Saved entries
@[simp] theorem State.withPort_power : (s.withPort p q).power = s.power := rfl
@[simp] theorem State.withPort_time : (s.withPort p q).time = s.time := rfl
@[simp] theorem State.withPort_line : (s.withPort p q).line = s.line.setPort p q := rfl
@[simp] theorem State.withPort_store : (s.withPort p q).store = s.store := rfl
@[simp] theorem State.withPort_intake : (s.withPort p q).intake = s.intake := rfl
@[simp] theorem State.withPort_grader : (s.withPort p q).grader = s.grader := rfl
@[simp] theorem State.withPort_monitor : (s.withPort p q).monitor = s.monitor := rfl
@[simp] theorem State.withPort_sequencer : (s.withPort p q).sequencer = s.sequencer := rfl
@[simp] theorem State.withPort_drives : (s.withPort p q).drives = s.drives := rfl
@[simp] theorem State.withPort_allocator : (s.withPort p q).allocator = s.allocator := rfl
@[simp] theorem State.withPort_publisher : (s.withPort p q).publisher = s.publisher := rfl
@[simp] theorem State.withPort_responder : (s.withPort p q).responder = s.responder := rfl
@[simp] theorem State.withPort_handed : (s.withPort p q).handed = s.handed := rfl
@[simp] theorem State.withPort_waiting : (s.withPort p q).waiting = s.waiting := rfl
@[simp] theorem State.withPort_reports : (s.withPort p q).reports = s.reports := rfl
@[simp] theorem State.withPort_drawn : (s.withPort p q).drawn = s.drawn := rfl
@[simp] theorem State.withPort_pending : (s.withPort p q).pending = s.pending := rfl

end

section
variable (s : State) (r : Region) (x : RegionRecord)

@[simp] theorem State.withRegion_power : (s.withRegion r x).power = s.power := rfl
@[simp] theorem State.withRegion_time : (s.withRegion r x).time = s.time := rfl
@[simp] theorem State.withRegion_line : (s.withRegion r x).line = s.line := rfl
@[simp] theorem State.withRegion_store : (s.withRegion r x).store = { s.store with regions := s.store.regions.set r x } := rfl
@[simp] theorem State.withRegion_intake : (s.withRegion r x).intake = s.intake := rfl
@[simp] theorem State.withRegion_grader : (s.withRegion r x).grader = s.grader := rfl
@[simp] theorem State.withRegion_monitor : (s.withRegion r x).monitor = s.monitor := rfl
@[simp] theorem State.withRegion_sequencer : (s.withRegion r x).sequencer = s.sequencer := rfl
@[simp] theorem State.withRegion_drives : (s.withRegion r x).drives = s.drives := rfl
@[simp] theorem State.withRegion_allocator : (s.withRegion r x).allocator = s.allocator := rfl
@[simp] theorem State.withRegion_publisher : (s.withRegion r x).publisher = s.publisher := rfl
@[simp] theorem State.withRegion_responder : (s.withRegion r x).responder = s.responder := rfl
@[simp] theorem State.withRegion_handed : (s.withRegion r x).handed = s.handed := rfl
@[simp] theorem State.withRegion_waiting : (s.withRegion r x).waiting = s.waiting := rfl
@[simp] theorem State.withRegion_reports : (s.withRegion r x).reports = s.reports := rfl
@[simp] theorem State.withRegion_drawn : (s.withRegion r x).drawn = s.drawn := rfl
@[simp] theorem State.withRegion_pending : (s.withRegion r x).pending = s.pending := rfl

end

/-! ### Ports and regions -/

@[simp] theorem LineSwitch.port_setPort (l : LineSwitch) (p : Port) (q : PortState) : (l.setPort p q).port p = q := by
  cases p <;> rfl
@[simp] theorem LineSwitch.port_setPort_opposite (l : LineSwitch) (p : Port) (q : PortState) :
    (l.setPort p q).port (opposite p) = l.port (opposite p) := by cases p <;> rfl
@[simp] theorem LineSwitch.setPort_lineState (l : LineSwitch) (p : Port) (q : PortState) :
    (l.setPort p q).lineState = l.lineState := by cases p <;> rfl
@[simp] theorem LineSwitch.setPort_silence (l : LineSwitch) (p : Port) (q : PortState) :
    (l.setPort p q).silence = l.silence := by cases p <;> rfl
@[simp] theorem LineSwitch.setPort_outcomes (l : LineSwitch) (p : Port) (q : PortState) :
    (l.setPort p q).outcomes = l.outcomes := by cases p <;> rfl
@[simp] theorem LineSwitch.setPort_answer (l : LineSwitch) (p : Port) (q : PortState) :
    (l.setPort p q).answer = l.answer := by cases p <;> rfl
@[simp] theorem opposite_opposite (p : Port) : opposite (opposite p) = p := by cases p <;> rfl
theorem opposite_ne (p : Port) : opposite p ≠ p := by cases p <;> decide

Requirement: An exact repetition of all the records above is required.

Answer section:
@[simp] theorem State.withPort_power : (s.withPort p q).power = s.power := rfl
@[simp] theorem State.withPort_time : (s.withPort p q).time = s.time := rfl
@[simp] theorem State.withPort_line : (s.withPort p q).line = s.line.setPort p q := rfl
@[simp] theorem State.withPort_store : (s.withPort p q).store = s.store := rfl
@[simp] theorem State.withPort_intake : (s.withPort p q).intake = s.intake := rfl
@[simp] theorem State.withPort_grader : (s.withPort p q).grader = s.grader := rfl
@[simp] theorem State.withPort_monitor : (s.withPort p q).monitor = s.monitor := rfl
@[simp] theorem State.withPort_sequencer : (s.withPort p q).sequencer = s.sequencer := rfl
@[simp] theorem State.withPort_drives : (s.withPort p q).drives = s.drives := rfl
@[simp] theorem State.withPort_allocator : (s.withPort p q).allocator = s.allocator := rfl
@[simp] theorem State.withPort_publisher : (s.withPort p q).publisher = s.publisher := rfl
@[simp] theorem State.withPort_responder : (s.withPort p q).responder = s.responder := rfl
@[simp] theorem State.withPort_handed : (s.withPort p q).handed = s.handed := rfl
@[simp] theorem State.withPort_waiting : (s.withPort p q).waiting = s.waiting := rfl
@[simp] theorem State.withPort_reports : (s.withPort p q).reports = s.reports := rfl
@[simp] theorem State.withPort_drawn : (s.withPort p q).drawn = s.drawn := rfl
@[simp] theorem State.withPort_pending : (s.withPort p q).pending = s.pending := rfl

end

section
variable (s : State) (r : Region) (x : RegionRecord)

@[simp] theorem State.withRegion_power : (s.withRegion r x).power = s.power := rfl
@[simp] theorem State.withRegion_time : (s.withRegion r x).time = s.time := rfl
@[simp] theorem State.withRegion_line : (s.withRegion r x).line = s.line := rfl
@[simp] theorem State.withRegion_store : (s.withRegion r x).store = { s.store with regions := s.store.regions.set r x } := rfl
@[simp] theorem State.withRegion_intake : (s.withRegion r x).intake = s.intake := rfl
@[simp] theorem State.withRegion_grader : (s.withRegion r x).grader = s.grader := rfl
@[simp] theorem State.withRegion_monitor : (s.withRegion r x).monitor = s.monitor := rfl
@[simp] theorem State.withRegion_sequencer : (s.withRegion r x).sequencer = s.sequencer := rfl
@[simp] theorem State.withRegion_drives : (s.withRegion r x).drives = s.drives := rfl
@[simp] theorem State.withRegion_allocator : (s.withRegion r x).allocator = s.allocator := rfl
@[simp] theorem State.withRegion_publisher : (s.withRegion r x).publisher = s.publisher := rfl
@[simp] theorem State.withRegion_responder : (s.withRegion r x).responder = s.responder := rfl
@[simp] theorem State.withRegion_handed : (s.withRegion r x).handed = s.handed := rfl
@[simp] theorem State.withRegion_waiting : (s.withRegion r x).waiting = s.waiting := rfl
@[simp] theorem State.withRegion_reports : (s.withRegion r x).reports = s.reports := rfl
@[simp] theorem State.withRegion_drawn : (s.withRegion r x).drawn = s.drawn := rfl
@[simp] theorem State.withRegion_pending : (s.withRegion r x).pending = s.pending := rfl

end

/-! ### Ports and regions -/

@[simp] theorem LineSwitch.port_setPort (l : LineSwitch) (p : Port) (q : PortState) : (l.setPort p q).port p = q := by
  cases p <;> rfl
@[simp] theorem LineSwitch.port_setPort_opposite (l : LineSwitch) (p : Port) (q : PortState) :
    (l.setPort p q).port (opposite p) = l.port (opposite p) := by cases p <;> rfl
@[simp] theorem LineSwitch.setPort_lineState (l : LineSwitch) (p : Port) (q : PortState) :
    (l.setPort p q).lineState = l.lineState := by cases p <;> rfl
@[simp] theorem LineSwitch.setPort_silence (l : LineSwitch) (p : Port) (q : PortState) :
    (l.setPort p q).silence = l.silence := by cases p <;> rfl
@[simp] theorem LineSwitch.setPort_outcomes (l : LineSwitch) (p : Port) (q : PortState) :
    (l.setPort p q).outcomes = l.outcomes := by cases p <;> rfl
@[simp] theorem LineSwitch.setPort_answer (l : LineSwitch) (p : Port) (q : PortState) :
    (l.setPort p q).answer = l.answer := by cases p <;> rfl
@[simp] theorem opposite_opposite (p : Port) : opposite (opposite p) = p := by cases p <;> rfl
theorem opposite_ne (p : Port) : opposite p ≠ p := by cases p <;> decide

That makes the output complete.